Уравнение с Бледного Нептуна - Страница 9
Ура! Я, кажется, нашел решение. Главное, не отвлекаться и не дать мыслям расползтись… Значит, когда в моем приборе погасли элементарные частицы и до тех пор, пока в нем не появилась метагалактика, я видел мир, где неприменимы понятия «больше» и «меньше»? Именно там находится точка, где зубы собаки касаются ее хвоста! Место спая великого кольца… Кольцо, именно кольцо, а не линия, обоими концами уходящая в бесконечность вселенной и бесконечность микромира. Тысячи раз правы те мои коллеги, которые утверждали, что природа устроена гораздо проще, чем мы думаем. Проще и хитрей. Попробуем выразить все это математически. Итак, у нас есть уравнение Дирака. Если волновая функ…» (Здесь из тетради вырвано несколько страниц.)
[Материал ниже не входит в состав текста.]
-- ==== Sys2Proof/Laws/FrameMotionOps.lean ====
section
/-! SUPPORT. For each operation of Machine/MotionOps.lean, the parts of the state it leaves alone, said once. -/

namespace Sys2Proof.Machine

open Sys2Proof

/-- What `recordDrop` leaves alone. -/
@[simp] theorem recordDrop_frame (o : DropOutcome) (s : State) :
    (recordDrop o s).uptimeMs = s.uptimeMs ∧ (recordDrop o s).uptimeSec = s.uptimeSec ∧ (recordDrop o s).msOfSec =
    s.msOfSec ∧ (recordDrop o s).fresh = s.fresh ∧ (recordDrop o s).pins = s.pins ∧ (recordDrop o s).fp = s.fp ∧
    (recordDrop o s).wc = s.wc ∧ (recordDrop o s).sb = s.sb ∧ (recordDrop o s).mp = s.mp ∧ (recordDrop o
    s).zu.settings = s.zu.settings ∧ (recordDrop o s).zu.zones = s.zu.zones ∧ (recordDrop o s).sm = s.sm ∧
    (recordDrop o s).bg = s.bg ∧ (recordDrop o s).ps = s.ps ∧ (recordDrop o s).se = s.se ∧ (recordDrop o s).pending
    = s.pending := by
  simp [recordDrop]

/-- What `limitAtMotion` leaves alone. -/
@[simp] theorem limitAtMotion_frame (s : State) :
    (limitAtMotion s).uptimeMs = s.uptimeMs ∧ (limitAtMotion s).uptimeSec = s.uptimeSec ∧ (limitAtMotion s).msOfSec
    = s.msOfSec ∧ (limitAtMotion s).fresh = s.fresh ∧ (limitAtMotion s).pins = s.pins ∧ (limitAtMotion s).fp.req =
    s.fp.req ∧ (limitAtMotion s).wc = s.wc ∧ (limitAtMotion s).sb = s.sb ∧ (limitAtMotion s).mp = s.mp ∧
    (limitAtMotion s).zu = s.zu ∧ (limitAtMotion s).sm.budget = s.sm.budget ∧ (limitAtMotion s).sm.rail = s.sm.rail
    ∧ (limitAtMotion s).sm.vcap = s.sm.vcap ∧ (limitAtMotion s).sm.energy = s.sm.energy ∧ (limitAtMotion s).sm.avail
    = s.sm.avail ∧ (limitAtMotion s).mm = s.mm ∧ (limitAtMotion s).bg = s.bg ∧ (limitAtMotion s).ps = s.ps ∧
    (limitAtMotion s).se = s.se ∧ (limitAtMotion s).ru = s.ru ∧ (limitAtMotion s).pending = s.pending := by
  simp [limitAtMotion]

/-- What `enterDisabled` leaves alone. -/
@[simp] theorem enterDisabled_frame (s : State) :
    (enterDisabled s).uptimeMs = s.uptimeMs ∧ (enterDisabled s).uptimeSec = s.uptimeSec ∧ (enterDisabled s).msOfSec
    = s.msOfSec ∧ (enterDisabled s).fresh = s.fresh ∧ (enterDisabled s).pins = s.pins ∧ (enterDisabled s).fp.req =
    s.fp.req ∧ (enterDisabled s).wc = s.wc ∧ (enterDisabled s).sb = s.sb ∧ (enterDisabled s).mp = s.mp ∧
    (enterDisabled s).zu.settings = s.zu.settings ∧ (enterDisabled s).zu.zones = s.zu.zones ∧ (enterDisabled
    s).sm.budget = s.sm.budget ∧ (enterDisabled s).sm.rail = s.sm.rail ∧ (enterDisabled s).sm.vcap = s.sm.vcap ∧
    (enterDisabled s).sm.energy = s.sm.energy ∧ (enterDisabled s).sm.avail = s.sm.avail ∧ (enterDisabled s).bg =
    s.bg ∧ (enterDisabled s).ps = s.ps ∧ (enterDisabled s).se = s.se ∧ (enterDisabled s).pending = s.pending := by
  unfold enterDisabled; (repeat' split) <;> simp

/-- What `leaveDisabled` leaves alone. -/
@[simp] theorem leaveDisabled_frame (s : State) :
    (leaveDisabled s).uptimeMs = s.uptimeMs ∧ (leaveDisabled s).uptimeSec = s.uptimeSec ∧ (leaveDisabled s).msOfSec
    = s.msOfSec ∧ (leaveDisabled s).fresh = s.fresh ∧ (leaveDisabled s).pins = s.pins ∧ (leaveDisabled s).fp.req =
    s.fp.req ∧ (leaveDisabled s).wc = s.wc ∧ (leaveDisabled s).sb = s.sb ∧ (leaveDisabled s).mp = s.mp ∧
    (leaveDisabled s).zu = s.zu ∧ (leaveDisabled s).sm.budget = s.sm.budget ∧ (leaveDisabled s).sm.rail = s.sm.rail
    ∧ (leaveDisabled s).sm.vcap = s.sm.vcap ∧ (leaveDisabled s).sm.energy = s.sm.energy ∧ (leaveDisabled s).sm.avail
    = s.sm.avail ∧ (leaveDisabled s).mm.log = s.mm.log ∧ (leaveDisabled s).bg = s.bg ∧ (leaveDisabled s).ps = s.ps ∧
    (leaveDisabled s).se = s.se ∧ (leaveDisabled s).ru.pending = s.ru.pending ∧ (leaveDisabled s).pending =
    s.pending := by
  simp [leaveDisabled]

/-- What `beginFall` leaves alone. -/
@[simp] theorem beginFall_frame (run : Nat) (s : State) :
    (beginFall run s).uptimeMs = s.uptimeMs ∧ (beginFall run s).uptimeSec = s.uptimeSec ∧ (beginFall run s).msOfSec
    = s.msOfSec ∧ (beginFall run s).fresh = s.fresh ∧ (beginFall run s).pins = s.pins ∧ (beginFall run s).fp = s.fp
    ∧ (beginFall run s).wc = s.wc ∧ (beginFall run s).sb = s.sb ∧ (beginFall run s).mp = s.mp ∧ (beginFall run s).zu
    = s.zu ∧ (beginFall run s).sm = s.sm ∧ (beginFall run s).mm.log = s.mm.log ∧ (beginFall run s).bg = s.bg ∧
    (beginFall run s).ps = s.ps ∧ (beginFall run s).se = s.se ∧ (beginFall run s).ru = s.ru ∧ (beginFall run
    s).pending = s.pending := by
  exact ⟨rfl, rfl, rfl, rfl, rfl, rfl, rfl, rfl, rfl, rfl, rfl, rfl, rfl, rfl, rfl, rfl, rfl⟩

/-- What `strike` leaves alone. -/
@[simp] theorem strike_frame (m : Nat) (s : State) :
    (strike m s).uptimeMs = s.uptimeMs ∧ (strike m s).uptimeSec = s.uptimeSec ∧ (strike m s).msOfSec = s.msOfSec ∧
    (strike m s).fresh = s.fresh ∧ (strike m s).pins = s.pins ∧ (strike m s).fp = s.fp ∧ (strike m s).wc = s.wc ∧
    (strike m s).sb = s.sb ∧ (strike m s).mp = s.mp ∧ (strike m s).zu = s.zu ∧ (strike m s).sm = s.sm ∧ (strike m
    s).mm.log = s.mm.log ∧ (strike m s).bg = s.bg ∧ (strike m s).ps = s.ps ∧ (strike m s).se = s.se ∧ (strike m
    s).ru = s.ru ∧ (strike m s).pending = s.pending := by
  exact ⟨rfl, rfl, rfl, rfl, rfl, rfl, rfl, rfl, rfl, rfl, rfl, rfl, rfl, rfl, rfl, rfl, rfl⟩

/-- What `comeToRest` leaves alone. -/
@[simp] theorem comeToRest_frame (o : DropOutcome) (s : State) :
    (comeToRest o s).uptimeMs = s.uptimeMs ∧ (comeToRest o s).uptimeSec = s.uptimeSec ∧ (comeToRest o s).msOfSec =
    s.msOfSec ∧ (comeToRest o s).fresh = s.fresh ∧ (comeToRest o s).pins = s.pins ∧ (comeToRest o s).fp = s.fp ∧
    (comeToRest o s).wc = s.wc ∧ (comeToRest o s).sb = s.sb ∧ (comeToRest o s).mp = s.mp ∧ (comeToRest o
    s).zu.settings = s.zu.settings ∧ (comeToRest o s).zu.zones = s.zu.zones ∧ (comeToRest o s).sm = s.sm ∧
    (comeToRest o s).bg = s.bg ∧ (comeToRest o s).ps = s.ps ∧ (comeToRest o s).se = s.se ∧ (comeToRest o s).pending
    = s.pending := by
  simp [comeToRest]

/-- What `sampleDisabled` leaves alone. -/
@[simp] theorem sampleDisabled_frame (m : Nat) (s : State) :
    (sampleDisabled m s).uptimeMs = s.uptimeMs ∧ (sampleDisabled m s).uptimeSec = s.uptimeSec ∧ (sampleDisabled m
    s).msOfSec = s.msOfSec ∧ (sampleDisabled m s).fresh = s.fresh ∧ (sampleDisabled m s).pins = s.pins ∧
    (sampleDisabled m s).fp.req = s.fp.req ∧ (sampleDisabled m s).wc = s.wc ∧ (sampleDisabled m s).sb = s.sb ∧
    (sampleDisabled m s).mp = s.mp ∧ (sampleDisabled m s).zu = s.zu ∧ (sampleDisabled m s).sm.budget = s.sm.budget ∧
    (sampleDisabled m s).sm.rail = s.sm.rail ∧ (sampleDisabled m s).sm.vcap = s.sm.vcap ∧ (sampleDisabled m
    s).sm.energy = s.sm.energy ∧ (sampleDisabled m s).sm.avail = s.sm.avail ∧ (sampleDisabled m s).mm.log = s.mm.log
    ∧ (sampleDisabled m s).bg = s.bg ∧ (sampleDisabled m s).ps = s.ps ∧ (sampleDisabled m s).se = s.se ∧
    (sampleDisabled m s).ru.pending = s.ru.pending ∧ (sampleDisabled m s).pending = s.pending := by
  unfold sampleDisabled; (repeat' split) <;> simp

/-- What `sampleStill` leaves alone. -/
@[simp] theorem sampleStill_frame (m : Nat) (s : State) :
    (sampleStill m s).uptimeMs = s.uptimeMs ∧ (sampleStill m s).uptimeSec = s.uptimeSec ∧ (sampleStill m s).msOfSec
    = s.msOfSec ∧ (sampleStill m s).fresh = s.fresh ∧ (sampleStill m s).pins = s.pins ∧ (sampleStill m s).fp = s.fp
    ∧ (sampleStill m s).wc = s.wc ∧ (sampleStill m s).sb = s.sb ∧ (sampleStill m s).mp = s.mp ∧ (sampleStill m s).zu
    = s.zu ∧ (sampleStill m s).sm = s.sm ∧ (sampleStill m s).mm.log = s.mm.log ∧ (sampleStill m s).bg = s.bg ∧
    (sampleStill m s).ps = s.ps ∧ (sampleStill m s).se = s.se ∧ (sampleStill m s).ru = s.ru ∧ (sampleStill m
    s).pending = s.pending := by
  unfold sampleStill; (try dsimp only); (repeat' split) <;> simp

/-- What `sampleFalling` leaves alone. -/
@[simp] theorem sampleFalling_frame (m : Nat) (s : State) :
    (sampleFalling m s).uptimeMs = s.uptimeMs ∧ (sampleFalling m s).uptimeSec = s.uptimeSec ∧ (sampleFalling m
    s).msOfSec = s.msOfSec ∧ (sampleFalling m s).fresh = s.fresh ∧ (sampleFalling m s).pins = s.pins ∧
    (sampleFalling m s).fp.req = s.fp.req ∧ (sampleFalling m s).wc = s.wc ∧ (sampleFalling m s).sb = s.sb ∧
    (sampleFalling m s).mp = s.mp ∧ (sampleFalling m s).zu.settings = s.zu.settings ∧ (sampleFalling m s).zu.zones =
    s.zu.zones ∧ (sampleFalling m s).sm.budget = s.sm.budget ∧ (sampleFalling m s).sm.rail = s.sm.rail ∧
    (sampleFalling m s).sm.vcap = s.sm.vcap ∧ (sampleFalling m s).sm.energy = s.sm.energy ∧ (sampleFalling m
    s).sm.avail = s.sm.avail ∧ (sampleFalling m s).bg = s.bg ∧ (sampleFalling m s).ps = s.ps ∧ (sampleFalling m
    s).se = s.se ∧ (sampleFalling m s).pending = s.pending := by
  unfold sampleFalling; (try dsimp only); (repeat' split) <;> simp

/-- What `sampleStruck` leaves alone. -/
@[simp] theorem sampleStruck_frame (m : Nat) (s : State) :
    (sampleStruck m s).uptimeMs = s.uptimeMs ∧ (sampleStruck m s).uptimeSec = s.uptimeSec ∧ (sampleStruck m
    s).msOfSec = s.msOfSec ∧ (sampleStruck m s).fresh = s.fresh ∧ (sampleStruck m s).pins = s.pins ∧ (sampleStruck m
    s).fp = s.fp ∧ (sampleStruck m s).wc = s.wc ∧ (sampleStruck m s).sb = s.sb ∧ (sampleStruck m s).mp = s.mp ∧
    (sampleStruck m s).zu = s.zu ∧ (sampleStruck m s).sm = s.sm ∧ (sampleStruck m s).mm.log = s.mm.log ∧
    (sampleStruck m s).bg = s.bg ∧ (sampleStruck m s).ps = s.ps ∧ (sampleStruck m s).se = s.se ∧ (sampleStruck m
    s).ru = s.ru ∧ (sampleStruck m s).pending = s.pending := by
  unfold sampleStruck; (repeat' split) <;> simp

/-- What `sampleSettling` leaves alone. -/
@[simp] theorem sampleSettling_frame (m : Nat) (s : State) :
    (sampleSettling m s).uptimeMs = s.uptimeMs ∧ (sampleSettling m s).uptimeSec = s.uptimeSec ∧ (sampleSettling m
    s).msOfSec = s.msOfSec ∧ (sampleSettling m s).fresh = s.fresh ∧ (sampleSettling m s).pins = s.pins ∧
    (sampleSettling m s).fp = s.fp ∧ (sampleSettling m s).wc = s.wc ∧ (sampleSettling m s).sb = s.sb ∧
    (sampleSettling m s).mp = s.mp ∧ (sampleSettling m s).zu.settings = s.zu.settings ∧ (sampleSettling m
    s).zu.zones = s.zu.zones ∧ (sampleSettling m s).sm = s.sm ∧ (sampleSettling m s).bg = s.bg ∧ (sampleSettling m
    s).ps = s.ps ∧ (sampleSettling m s).se = s.se ∧ (sampleSettling m s).pending = s.pending := by
  unfold sampleSettling; (try dsimp only); (repeat' split) <;> simp

/-- What `takeMotionSample` leaves alone. -/
@[simp] theorem takeMotionSample_frame (x y z : BitVec 16) (s : State) :
    (takeMotionSample x y z s).uptimeMs = s.uptimeMs ∧ (takeMotionSample x y z s).uptimeSec = s.uptimeSec ∧
    (takeMotionSample x y z s).msOfSec = s.msOfSec ∧ (takeMotionSample x y z s).fresh = s.fresh ∧ (takeMotionSample
    x y z s).pins = s.pins ∧ (takeMotionSample x y z s).fp.req = s.fp.req ∧ (takeMotionSample x y z s).wc = s.wc ∧
    (takeMotionSample x y z s).sb = s.sb ∧ (takeMotionSample x y z s).mp = s.mp ∧ (takeMotionSample x y z
    s).zu.settings = s.zu.settings ∧ (takeMotionSample x y z s).zu.zones = s.zu.zones ∧ (takeMotionSample x y z
    s).sm.budget = s.sm.budget ∧ (takeMotionSample x y z s).sm.rail = s.sm.rail ∧ (takeMotionSample x y z s).sm.vcap
    = s.sm.vcap ∧ (takeMotionSample x y z s).sm.energy = s.sm.energy ∧ (takeMotionSample x y z s).sm.avail =
    s.sm.avail ∧ (takeMotionSample x y z s).bg = s.bg ∧ (takeMotionSample x y z s).ps = s.ps ∧ (takeMotionSample x y
    z s).se = s.se ∧ (takeMotionSample x y z s).pending = s.pending := by
  unfold takeMotionSample; (repeat' split) <;> simp

/-- What `takeMotionMiss` leaves alone. -/
@[simp] theorem takeMotionMiss_frame (s : State) :
    (takeMotionMiss s).uptimeMs = s.uptimeMs ∧ (takeMotionMiss s).uptimeSec = s.uptimeSec ∧ (takeMotionMiss
    s).msOfSec = s.msOfSec ∧ (takeMotionMiss s).fresh = s.fresh ∧ (takeMotionMiss s).pins = s.pins ∧ (takeMotionMiss
    s).fp.req = s.fp.req ∧ (takeMotionMiss s).wc = s.wc ∧ (takeMotionMiss s).sb = s.sb ∧ (takeMotionMiss s).mp =
    s.mp ∧ (takeMotionMiss s).zu.settings = s.zu.settings ∧ (takeMotionMiss s).zu.zones = s.zu.zones ∧
    (takeMotionMiss s).sm.budget = s.sm.budget ∧ (takeMotionMiss s).sm.rail = s.sm.rail ∧ (takeMotionMiss s).sm.vcap
    = s.sm.vcap ∧ (takeMotionMiss s).sm.energy = s.sm.energy ∧ (takeMotionMiss s).sm.avail = s.sm.avail ∧
    (takeMotionMiss s).bg = s.bg ∧ (takeMotionMiss s).ps = s.ps ∧ (takeMotionMiss s).se = s.se ∧ (takeMotionMiss
    s).pending = s.pending := by
  unfold takeMotionMiss; (try dsimp only); (repeat' split) <;> simp

/-- What `motionAtHoldup` leaves alone. -/
@[simp] theorem motionAtHoldup_frame (s : State) :
    (motionAtHoldup s).uptimeMs = s.uptimeMs ∧ (motionAtHoldup s).uptimeSec = s.uptimeSec ∧ (motionAtHoldup
    s).msOfSec = s.msOfSec ∧ (motionAtHoldup s).fresh = s.fresh ∧ (motionAtHoldup s).pins = s.pins ∧ (motionAtHoldup
    s).fp = s.fp ∧ (motionAtHoldup s).wc = s.wc ∧ (motionAtHoldup s).sb = s.sb ∧ (motionAtHoldup s).mp = s.mp ∧
    (motionAtHoldup s).zu.settings = s.zu.settings ∧ (motionAtHoldup s).zu.zones = s.zu.zones ∧ (motionAtHoldup
    s).sm = s.sm ∧ (motionAtHoldup s).bg = s.bg ∧ (motionAtHoldup s).ps = s.ps ∧ (motionAtHoldup s).se = s.se ∧
    (motionAtHoldup s).pending = s.pending := by
  unfold motionAtHoldup; (repeat' split) <;> simp

/-- What `motionAtRecovery` leaves alone. -/
@[simp] theorem motionAtRecovery_frame (s : State) :
    (motionAtRecovery s).uptimeMs = s.uptimeMs ∧ (motionAtRecovery s).uptimeSec = s.uptimeSec ∧ (motionAtRecovery
    s).msOfSec = s.msOfSec ∧ (motionAtRecovery s).fresh = s.fresh ∧ (motionAtRecovery s).pins = s.pins ∧
    (motionAtRecovery s).fp.req = s.fp.req ∧ (motionAtRecovery s).wc = s.wc ∧ (motionAtRecovery s).sb = s.sb ∧
    (motionAtRecovery s).mp = s.mp ∧ (motionAtRecovery s).zu = s.zu ∧ (motionAtRecovery s).sm.budget = s.sm.budget ∧
    (motionAtRecovery s).sm.rail = s.sm.rail ∧ (motionAtRecovery s).sm.vcap = s.sm.vcap ∧ (motionAtRecovery
    s).sm.energy = s.sm.energy ∧ (motionAtRecovery s).sm.avail = s.sm.avail ∧ (motionAtRecovery s).bg = s.bg ∧
    (motionAtRecovery s).ps = s.ps ∧ (motionAtRecovery s).se = s.se ∧ (motionAtRecovery s).ru.pending = s.ru.pending
    ∧ (motionAtRecovery s).pending = s.pending := by
  unfold motionAtRecovery; (repeat' split) <;> simp

end Sys2Proof.Machine
end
«…тороплюсь окончить свои записи. Больше всего меня пугает, что я не знаю, зачем и для кого их пишу. Иногда передо мной встает лицо матери, и я забываюсь. Я начинаю рассказывать ей, больной и ласковой, о самом волнующем и самом печальном. Маме нужно знать, как я жил эти годы, что ел и о чем думал. И, точно боясь огорчить ее, я стараюсь меньше говорить о страданиях и больше о надежде. Когда передо мной встают лица друзей, я вспоминаю свой долг, и страницы покрываются тензорами и вириалами. Я даже набрасываю эскизы установки, рассчитываю параметры процесса, нахожу оптимальный режим. А потом… я вырываю листы, сжигаю их на застекленном столе и превращаю ломкие сморщенные комочки в черный порошок. На стекле после этого остается коричневатое маслянистое, как от иприта, пятно, которое я вытираю платком.
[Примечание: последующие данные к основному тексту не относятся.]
/-- `base` in a motion state. -/
def moving (m : MotionState) : State :=
  { base with mm := { base.mm with motion := m } }

/-! ### Values of the spec -/

/-- R74: the check value of the CRC-32 of the nine ASCII digits. -/
theorem test_crc32 : crc32 (ascii ['1', '2', '3', '4', '5', '6', '7', '8', '9']) = 0xCBF43926#32 := by decide +kernel

/-- R129: the CRC-8 of the same bytes, and the register after the write address byte. -/
theorem test_crc8 :
    crc8 (ascii ['1', '2', '3', '4', '5', '6', '7', '8', '9']) = 0xF4#8 ∧ crc8 [0xB4#8] = 0x05#8 := by decide +kernel

/-- R96, the table of fall heights. -/
theorem test_fallHeight : [0, 40, 52, 225, 1828, 1829].map fallHeight = [0, 31, 53, 993, 65528, 65535] := by decide

/-- R97: M 5,310,000 gives 2304, 2,359,297 gives 1536, and the largest M gives 7092. -/
theorem test_reportedPeak : [5310000, 2359297, 50307075].map reportedPeak = [2304, 1536, 7092] := by decide

/-- Chapter 2: VCAP 5000 stores 37,600 µJ at the defaults, and H is 37; no energy at Vmin. -/
theorem test_energy :
    storedEnergy 5000 4700 3000 = 37600 ∧ holdupBudget (availEnergy 37600 4000) 900 = 37 ∧
      storedEnergy 3000 4700 3000 = 0 := by decide

/-- R115: 3700 mV lies a quarter of the way from 300 to 400 per mille. -/
theorem test_perMille : [3299, 3300, 3700, 4149, 4150].map perMille = [0, 0, 325, 999, 1000] := by decide

/-- R111: a cell at band 2 that reports 15 tenths moves to band 4. -/
theorem test_nextBand : nextBand 2 15 = 4 ∧ nextBand 4 (-11) = 3 ∧ nextBand 4 (-10) = 4 := by decide

/-- Section 4.7: a WRITE of count 70 at T + 20 is RANGE/FORMAT with mask 1, 2, 4. -/
theorem test_write_mask :
    (after (.write 70 1999988) base).wc.refusal.mask = 0b1011#9 ∧
      (after (.write 70 1999988) base).wc.refusal.answer = .rangeFormat := by decide

/-- Section 4.7: a WRITE from a CLOSED zone into the next range is RANGE/SPAN with mask 7, 8. -/
theorem test_write_span :
    (after (.write 8 2396) base).wc.refusal.mask = 0b011000000#9 ∧
      (after (.write 8 2396) base).wc.refusal.answer = .rangeSpan := by decide

/-- R60: 4,294,967,290 plus 8 does not wrap. -/
theorem test_read_end : (after (.read 8 4294967290) base).wc.refusal.answer = .rangeEnd := by decide

/-- R14: an empty staging buffer answers a FLUSH at once with its count field. -/
theorem test_flush : ((after (.flush 200 7) base).fp.response.map (·.sectors)) = some 200 := by decide

/-- R157, chapter 10: capacity and T, least significant byte first. -/
theorem test_info :
    (after (.info 0 0) base).fp.response.map (·.payload) =
      some [0x80#8, 0x84#8, 0x1E#8, 0x00#8, 0x60#8, 0x84#8, 0x1E#8, 0x00#8] := by decide

/-- R132: an edge within 10 ms of the gauge start time is deferred. -/
theorem test_alert :
    (after .alertEdge { base with se := { base.se with gaugeStart := some 0 } }).se.alertDeferred = true := by decide

/-- R108: 20 mA over 250 ms take 5,000 mA·ms. -/
theorem test_gauge_integrates :
    (after (.gaugeSample 3700 20 200) { base with uptimeMs := 250 }).bg.rc = 6120000000 - 5000 := by decide +kernel

/-- R86, R90: axis values of −4096 clamp to 4095 and end the fall. -/
theorem test_motion_clamps :
    (after (.motionSample 0xF000 0xF000 0xF000) (moving .falling)).mm.peak = 50307075 := by decide

/-- R106: the fourth miss in a row sets STALE. -/
theorem test_gauge_stale :
    (after .gaugeMiss { base with bg := { base.bg with stale := 3 } }).bg.flagStale = true ∧
      (after .gaugeMiss { base with bg := { base.bg with stale := 2 } }).bg.flagStale = false := by decide

/-- R127: the bytes SE sends to each device, R127's table. -/
theorem test_attemptBytes :
    attemptBytes (sensing .transfer .motion 1) = [0x4C#8, 0x10#8, 0x4D#8] ∧
      attemptBytes (sensing .transfer .gauge 1) = [0xB4#8, 0x20#8, 0xB5#8] := by decide

/-- R131: after a TIMEOUT below the third attempt the count is one more during the train. -/
theorem test_timeout_counts : (after .senseTimeout (sensing .transfer .motion 1)).se.attempt = 2 := by decide

/-- R90: a drop that ends at entry to HOLDUP clears the free-fall run. -/
theorem test_holdup_clears_run :
    (after .brownout { moving .falling with mm := { (moving .falling).mm with ffRun := 40 } }).mm.ffRun = 0 := by
  decide +kernel

/-- R134: a miss handed over before the brownout is processed. -/
theorem test_handed_before_brownout :
    (after .brownout { base with se := { base.se with handed := [.gaugeMiss] } }).bg.stale = 1 := by decide +kernel

/-- R143: after the second image write every output is released. -/
theorem test_off :
    waitPin (after (.mediaOperationComplete 0 []) (operating (.holdup .imageSecond) (returning .save))) =
      .released := by decide

/-- R106: the fifth miss in a row leaves STALE as it is. -/
theorem test_gauge_stale_fifth :
    (after .gaugeMiss { base with bg := { base.bg with stale := 4 } }).bg.flagStale = false := by decide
Иногда я думаю о таких людях, как Уго и Иоганн, или о спокойных, исполненных внутренней силы рабочих большущей копенгагенской верфи «Бурмейстр и Вайн». Над миром пронесется беда, многих она прихватит с собою: правых и виноватых, не будет Шикльгрубера и его шайки, может быть, в жернова истории затянет тех, кто видел, но молчал, кто знал, но не сопротивлялся. Может быть, погибну я или мои коллеги и ни одного физика не останется в том… новом мире. И все придется начинать сначала, чтобы опять идти вперед, стараясь не падать хотя бы в старые ямы…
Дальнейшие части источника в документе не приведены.